PROBLEM TO WORK ON =
Keeping every word the same, return the listing from its first line until the line holding "modDies_keeps | apply applyWindows_keeps" has been returned as well.
:: RECORDS SHOWN
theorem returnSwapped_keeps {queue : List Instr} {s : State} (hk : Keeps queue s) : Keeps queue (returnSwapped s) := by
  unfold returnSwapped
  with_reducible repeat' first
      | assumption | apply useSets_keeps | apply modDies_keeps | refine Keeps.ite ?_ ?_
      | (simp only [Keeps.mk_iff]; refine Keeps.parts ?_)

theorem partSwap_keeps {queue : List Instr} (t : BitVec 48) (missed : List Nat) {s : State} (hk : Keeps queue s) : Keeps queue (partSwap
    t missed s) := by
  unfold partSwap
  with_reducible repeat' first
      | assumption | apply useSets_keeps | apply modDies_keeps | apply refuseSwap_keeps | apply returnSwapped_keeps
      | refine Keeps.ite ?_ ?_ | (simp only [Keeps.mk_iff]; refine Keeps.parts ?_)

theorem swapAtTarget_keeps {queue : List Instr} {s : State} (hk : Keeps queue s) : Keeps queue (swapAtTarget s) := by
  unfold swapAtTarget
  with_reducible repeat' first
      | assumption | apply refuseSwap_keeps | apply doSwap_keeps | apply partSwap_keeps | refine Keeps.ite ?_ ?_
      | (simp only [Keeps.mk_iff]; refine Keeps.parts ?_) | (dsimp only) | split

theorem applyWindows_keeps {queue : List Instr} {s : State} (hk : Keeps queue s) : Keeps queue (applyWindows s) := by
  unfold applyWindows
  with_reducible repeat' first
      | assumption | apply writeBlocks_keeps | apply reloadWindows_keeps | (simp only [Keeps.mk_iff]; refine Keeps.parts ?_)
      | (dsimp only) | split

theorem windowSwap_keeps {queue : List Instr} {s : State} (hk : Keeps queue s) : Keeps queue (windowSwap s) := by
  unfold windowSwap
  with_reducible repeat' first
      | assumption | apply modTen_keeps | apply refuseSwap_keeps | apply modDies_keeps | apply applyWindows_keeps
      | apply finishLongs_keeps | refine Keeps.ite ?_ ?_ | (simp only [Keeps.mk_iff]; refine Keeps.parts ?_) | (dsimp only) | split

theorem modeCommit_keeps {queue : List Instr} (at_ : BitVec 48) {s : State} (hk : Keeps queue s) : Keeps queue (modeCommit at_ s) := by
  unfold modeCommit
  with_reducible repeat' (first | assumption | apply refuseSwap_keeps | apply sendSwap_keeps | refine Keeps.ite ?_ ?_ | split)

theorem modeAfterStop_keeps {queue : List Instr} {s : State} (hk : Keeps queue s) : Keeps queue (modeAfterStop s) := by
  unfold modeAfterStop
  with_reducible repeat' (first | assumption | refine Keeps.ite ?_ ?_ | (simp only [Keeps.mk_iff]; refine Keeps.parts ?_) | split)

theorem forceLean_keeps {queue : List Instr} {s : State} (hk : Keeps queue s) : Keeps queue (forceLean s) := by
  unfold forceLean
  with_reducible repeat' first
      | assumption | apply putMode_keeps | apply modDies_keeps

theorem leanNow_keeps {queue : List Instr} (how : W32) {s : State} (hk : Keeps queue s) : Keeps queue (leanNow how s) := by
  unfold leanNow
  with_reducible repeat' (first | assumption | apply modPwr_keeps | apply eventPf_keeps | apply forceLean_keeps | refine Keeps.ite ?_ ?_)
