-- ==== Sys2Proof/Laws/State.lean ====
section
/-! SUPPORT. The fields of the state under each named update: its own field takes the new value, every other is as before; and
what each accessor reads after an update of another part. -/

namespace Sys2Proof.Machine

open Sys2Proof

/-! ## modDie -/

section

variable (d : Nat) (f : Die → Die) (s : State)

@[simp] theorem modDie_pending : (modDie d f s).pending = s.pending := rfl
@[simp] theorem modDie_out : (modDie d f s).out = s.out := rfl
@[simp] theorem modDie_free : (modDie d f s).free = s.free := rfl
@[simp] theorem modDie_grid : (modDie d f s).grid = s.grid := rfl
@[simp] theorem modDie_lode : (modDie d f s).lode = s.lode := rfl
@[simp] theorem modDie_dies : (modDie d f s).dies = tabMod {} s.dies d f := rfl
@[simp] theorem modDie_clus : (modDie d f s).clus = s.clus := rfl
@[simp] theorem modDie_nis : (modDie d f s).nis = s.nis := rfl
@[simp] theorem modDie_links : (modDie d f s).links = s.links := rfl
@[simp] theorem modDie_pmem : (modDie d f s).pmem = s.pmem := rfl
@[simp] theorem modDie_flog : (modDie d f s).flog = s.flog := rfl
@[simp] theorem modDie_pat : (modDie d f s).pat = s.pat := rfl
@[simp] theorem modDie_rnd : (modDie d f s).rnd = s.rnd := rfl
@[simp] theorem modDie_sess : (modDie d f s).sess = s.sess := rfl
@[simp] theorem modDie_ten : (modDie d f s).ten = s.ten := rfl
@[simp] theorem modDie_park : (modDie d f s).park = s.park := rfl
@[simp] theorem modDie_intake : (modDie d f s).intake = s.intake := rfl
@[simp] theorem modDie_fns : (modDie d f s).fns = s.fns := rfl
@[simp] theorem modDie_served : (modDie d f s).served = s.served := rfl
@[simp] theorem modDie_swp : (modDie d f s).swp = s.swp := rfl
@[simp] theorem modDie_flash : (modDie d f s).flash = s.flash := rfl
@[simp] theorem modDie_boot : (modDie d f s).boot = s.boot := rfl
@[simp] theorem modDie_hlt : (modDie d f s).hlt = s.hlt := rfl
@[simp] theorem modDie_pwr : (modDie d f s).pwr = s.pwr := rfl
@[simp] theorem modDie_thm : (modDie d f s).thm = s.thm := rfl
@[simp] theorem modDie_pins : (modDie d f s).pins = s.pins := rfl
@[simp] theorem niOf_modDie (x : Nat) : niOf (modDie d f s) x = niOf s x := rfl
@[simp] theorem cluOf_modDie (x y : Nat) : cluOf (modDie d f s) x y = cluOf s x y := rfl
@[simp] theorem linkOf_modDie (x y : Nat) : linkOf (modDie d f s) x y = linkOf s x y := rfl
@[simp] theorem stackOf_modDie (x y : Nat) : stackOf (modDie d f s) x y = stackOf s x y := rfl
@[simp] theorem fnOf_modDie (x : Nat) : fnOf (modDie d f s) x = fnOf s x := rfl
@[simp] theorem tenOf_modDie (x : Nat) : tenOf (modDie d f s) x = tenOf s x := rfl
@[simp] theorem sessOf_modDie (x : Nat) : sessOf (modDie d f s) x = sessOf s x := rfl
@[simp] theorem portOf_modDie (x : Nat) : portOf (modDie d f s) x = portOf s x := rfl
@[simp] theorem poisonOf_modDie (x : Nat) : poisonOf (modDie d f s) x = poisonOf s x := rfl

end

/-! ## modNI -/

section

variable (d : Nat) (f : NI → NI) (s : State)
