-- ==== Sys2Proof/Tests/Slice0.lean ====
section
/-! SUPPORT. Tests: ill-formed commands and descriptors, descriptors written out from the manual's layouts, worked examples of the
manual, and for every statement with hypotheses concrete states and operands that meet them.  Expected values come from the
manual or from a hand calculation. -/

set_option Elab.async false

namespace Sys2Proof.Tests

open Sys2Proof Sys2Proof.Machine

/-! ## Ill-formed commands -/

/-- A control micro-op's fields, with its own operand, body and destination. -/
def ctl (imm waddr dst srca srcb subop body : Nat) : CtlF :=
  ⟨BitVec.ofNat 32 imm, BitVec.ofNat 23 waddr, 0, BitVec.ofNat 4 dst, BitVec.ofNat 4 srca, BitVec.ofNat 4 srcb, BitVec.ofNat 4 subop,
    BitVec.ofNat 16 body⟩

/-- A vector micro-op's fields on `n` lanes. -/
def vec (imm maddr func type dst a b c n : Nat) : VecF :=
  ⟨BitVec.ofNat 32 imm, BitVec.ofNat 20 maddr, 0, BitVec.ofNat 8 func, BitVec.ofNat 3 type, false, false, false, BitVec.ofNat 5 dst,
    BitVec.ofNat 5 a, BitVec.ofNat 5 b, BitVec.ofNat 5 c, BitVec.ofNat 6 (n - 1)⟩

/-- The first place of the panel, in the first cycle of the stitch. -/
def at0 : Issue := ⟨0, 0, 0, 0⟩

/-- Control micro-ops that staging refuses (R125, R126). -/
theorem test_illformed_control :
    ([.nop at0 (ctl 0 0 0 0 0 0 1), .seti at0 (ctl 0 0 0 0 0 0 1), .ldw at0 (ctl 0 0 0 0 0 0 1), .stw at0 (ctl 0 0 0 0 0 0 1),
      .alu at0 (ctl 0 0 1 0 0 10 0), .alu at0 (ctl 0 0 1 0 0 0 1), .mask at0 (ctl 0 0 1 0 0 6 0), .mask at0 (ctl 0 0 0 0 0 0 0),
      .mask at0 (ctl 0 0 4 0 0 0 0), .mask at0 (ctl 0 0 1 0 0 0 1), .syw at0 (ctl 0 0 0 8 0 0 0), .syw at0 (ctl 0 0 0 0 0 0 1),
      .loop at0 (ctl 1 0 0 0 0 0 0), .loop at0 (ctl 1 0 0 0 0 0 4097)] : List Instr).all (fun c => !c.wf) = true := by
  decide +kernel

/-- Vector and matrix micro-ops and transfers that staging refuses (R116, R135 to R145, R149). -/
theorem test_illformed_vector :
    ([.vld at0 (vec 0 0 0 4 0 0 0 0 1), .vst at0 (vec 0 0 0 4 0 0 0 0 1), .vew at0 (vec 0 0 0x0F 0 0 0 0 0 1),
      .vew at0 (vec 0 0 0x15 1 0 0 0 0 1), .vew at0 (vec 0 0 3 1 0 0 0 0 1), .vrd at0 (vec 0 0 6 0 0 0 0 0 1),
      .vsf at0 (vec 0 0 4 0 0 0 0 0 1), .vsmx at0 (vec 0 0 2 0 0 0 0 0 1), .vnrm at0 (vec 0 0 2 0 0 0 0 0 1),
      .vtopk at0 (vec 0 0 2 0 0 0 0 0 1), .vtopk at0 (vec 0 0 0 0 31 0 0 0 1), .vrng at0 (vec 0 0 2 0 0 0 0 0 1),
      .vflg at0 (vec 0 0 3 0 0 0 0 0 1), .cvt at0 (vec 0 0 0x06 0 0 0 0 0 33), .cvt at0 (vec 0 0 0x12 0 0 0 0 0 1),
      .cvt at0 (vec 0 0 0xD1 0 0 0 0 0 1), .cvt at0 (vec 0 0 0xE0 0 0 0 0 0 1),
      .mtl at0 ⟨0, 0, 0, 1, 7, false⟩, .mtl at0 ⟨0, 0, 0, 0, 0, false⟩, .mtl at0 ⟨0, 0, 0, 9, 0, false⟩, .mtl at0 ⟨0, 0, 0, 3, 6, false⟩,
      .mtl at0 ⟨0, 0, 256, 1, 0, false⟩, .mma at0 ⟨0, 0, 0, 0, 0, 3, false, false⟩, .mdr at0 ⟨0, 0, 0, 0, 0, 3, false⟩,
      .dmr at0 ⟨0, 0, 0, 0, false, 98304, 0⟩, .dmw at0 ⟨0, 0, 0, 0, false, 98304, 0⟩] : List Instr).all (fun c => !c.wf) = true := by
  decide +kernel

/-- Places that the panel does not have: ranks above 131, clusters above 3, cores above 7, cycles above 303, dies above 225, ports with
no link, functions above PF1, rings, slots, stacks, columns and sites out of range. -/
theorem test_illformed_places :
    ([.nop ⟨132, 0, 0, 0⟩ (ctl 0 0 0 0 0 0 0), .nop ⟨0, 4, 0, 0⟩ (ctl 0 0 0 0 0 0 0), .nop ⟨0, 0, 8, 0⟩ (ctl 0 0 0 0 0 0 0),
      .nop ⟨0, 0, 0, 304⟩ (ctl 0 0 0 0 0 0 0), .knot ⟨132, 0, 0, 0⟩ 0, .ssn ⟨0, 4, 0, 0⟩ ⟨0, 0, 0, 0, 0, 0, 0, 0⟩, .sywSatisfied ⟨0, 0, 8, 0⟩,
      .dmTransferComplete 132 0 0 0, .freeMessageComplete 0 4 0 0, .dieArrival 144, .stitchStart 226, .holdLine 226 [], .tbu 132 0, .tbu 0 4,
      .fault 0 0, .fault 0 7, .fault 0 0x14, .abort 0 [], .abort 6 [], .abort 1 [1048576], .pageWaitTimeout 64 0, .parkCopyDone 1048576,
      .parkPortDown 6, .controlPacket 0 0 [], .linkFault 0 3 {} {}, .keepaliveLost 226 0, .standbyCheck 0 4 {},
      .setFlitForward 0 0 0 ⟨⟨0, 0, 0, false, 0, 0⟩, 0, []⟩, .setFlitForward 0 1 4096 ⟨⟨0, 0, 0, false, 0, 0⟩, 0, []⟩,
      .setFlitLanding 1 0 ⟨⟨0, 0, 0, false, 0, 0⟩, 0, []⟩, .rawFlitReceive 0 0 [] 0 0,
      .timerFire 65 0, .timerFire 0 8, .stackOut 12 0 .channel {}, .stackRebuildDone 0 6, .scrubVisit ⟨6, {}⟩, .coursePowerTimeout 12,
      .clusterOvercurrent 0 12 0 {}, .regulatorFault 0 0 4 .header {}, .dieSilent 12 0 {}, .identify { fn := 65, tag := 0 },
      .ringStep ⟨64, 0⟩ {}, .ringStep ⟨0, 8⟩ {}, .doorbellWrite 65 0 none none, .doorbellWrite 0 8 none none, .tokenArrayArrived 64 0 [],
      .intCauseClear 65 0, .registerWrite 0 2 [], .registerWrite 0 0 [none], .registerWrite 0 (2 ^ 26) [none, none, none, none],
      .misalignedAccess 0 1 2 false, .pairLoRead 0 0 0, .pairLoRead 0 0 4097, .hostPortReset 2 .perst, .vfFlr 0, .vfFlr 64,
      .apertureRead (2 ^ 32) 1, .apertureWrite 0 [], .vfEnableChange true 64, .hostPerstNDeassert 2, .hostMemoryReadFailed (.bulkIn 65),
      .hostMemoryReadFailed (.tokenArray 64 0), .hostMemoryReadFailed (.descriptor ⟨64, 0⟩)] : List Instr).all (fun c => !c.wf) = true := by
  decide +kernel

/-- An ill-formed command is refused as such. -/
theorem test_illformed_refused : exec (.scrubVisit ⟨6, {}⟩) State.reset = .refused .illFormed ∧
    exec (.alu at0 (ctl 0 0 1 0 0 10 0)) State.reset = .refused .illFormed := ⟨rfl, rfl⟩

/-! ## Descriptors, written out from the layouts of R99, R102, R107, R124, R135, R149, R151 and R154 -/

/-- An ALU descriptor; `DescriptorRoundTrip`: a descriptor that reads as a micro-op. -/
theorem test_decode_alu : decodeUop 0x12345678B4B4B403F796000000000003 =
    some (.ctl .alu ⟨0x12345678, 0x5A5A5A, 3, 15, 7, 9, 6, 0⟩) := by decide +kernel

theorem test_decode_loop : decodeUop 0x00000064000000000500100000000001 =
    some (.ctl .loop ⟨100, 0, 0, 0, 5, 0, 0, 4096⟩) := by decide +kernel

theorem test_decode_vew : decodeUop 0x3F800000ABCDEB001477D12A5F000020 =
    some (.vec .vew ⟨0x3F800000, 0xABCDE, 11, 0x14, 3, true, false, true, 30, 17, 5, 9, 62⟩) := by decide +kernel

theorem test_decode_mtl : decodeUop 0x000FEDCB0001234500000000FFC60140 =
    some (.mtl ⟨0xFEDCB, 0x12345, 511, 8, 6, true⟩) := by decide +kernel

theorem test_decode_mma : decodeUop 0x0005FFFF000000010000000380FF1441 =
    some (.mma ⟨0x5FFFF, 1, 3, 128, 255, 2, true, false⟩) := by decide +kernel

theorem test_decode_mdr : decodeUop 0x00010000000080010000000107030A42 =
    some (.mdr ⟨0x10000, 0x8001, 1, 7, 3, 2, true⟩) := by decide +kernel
::::
TASK OUTPUT =
theorem returnSwapped_keeps {queue : List Instr} {s : State} (hk : Keeps queue s) : Keeps queue (returnSwapped s) := by
  unfold returnSwapped
  with_reducible repeat' first
      | assumption | apply useSets_keeps | apply modDies_keeps | refine Keeps.ite ?_ ?_
      | (simp only [Keeps.mk_iff]; refine Keeps.parts ?_)

theorem partSwap_keeps {queue : List Instr} (t : BitVec 48) (missed : List Nat) {s : State} (hk : Keeps queue s) : Keeps queue (partSwap
    t missed s) := by
  unfold partSwap
  with_reducible repeat' first
      | assumption | apply useSets_keeps | apply modDies_keeps | apply refuseSwap_keeps | apply returnSwapped_keeps
      | refine Keeps.ite ?_ ?_ | (simp only [Keeps.mk_iff]; refine Keeps.parts ?_)

theorem swapAtTarget_keeps {queue : List Instr} {s : State} (hk : Keeps queue s) : Keeps queue (swapAtTarget s) := by
  unfold swapAtTarget
  with_reducible repeat' first
      | assumption | apply refuseSwap_keeps | apply doSwap_keeps | apply partSwap_keeps | refine Keeps.ite ?_ ?_
      | (simp only [Keeps.mk_iff]; refine Keeps.parts ?_) | (dsimp only) | split

theorem applyWindows_keeps {queue : List Instr} {s : State} (hk : Keeps queue s) : Keeps queue (applyWindows s) := by
  unfold applyWindows
  with_reducible repeat' first
      | assumption | apply writeBlocks_keeps | apply reloadWindows_keeps | (simp only [Keeps.mk_iff]; refine Keeps.parts ?_)
      | (dsimp only) | split

theorem windowSwap_keeps {queue : List Instr} {s : State} (hk : Keeps queue s) : Keeps queue (windowSwap s) := by
  unfold windowSwap
  with_reducible repeat' first
      | assumption | apply modTen_keeps | apply refuseSwap_keeps | apply modDies_keeps | apply applyWindows_keeps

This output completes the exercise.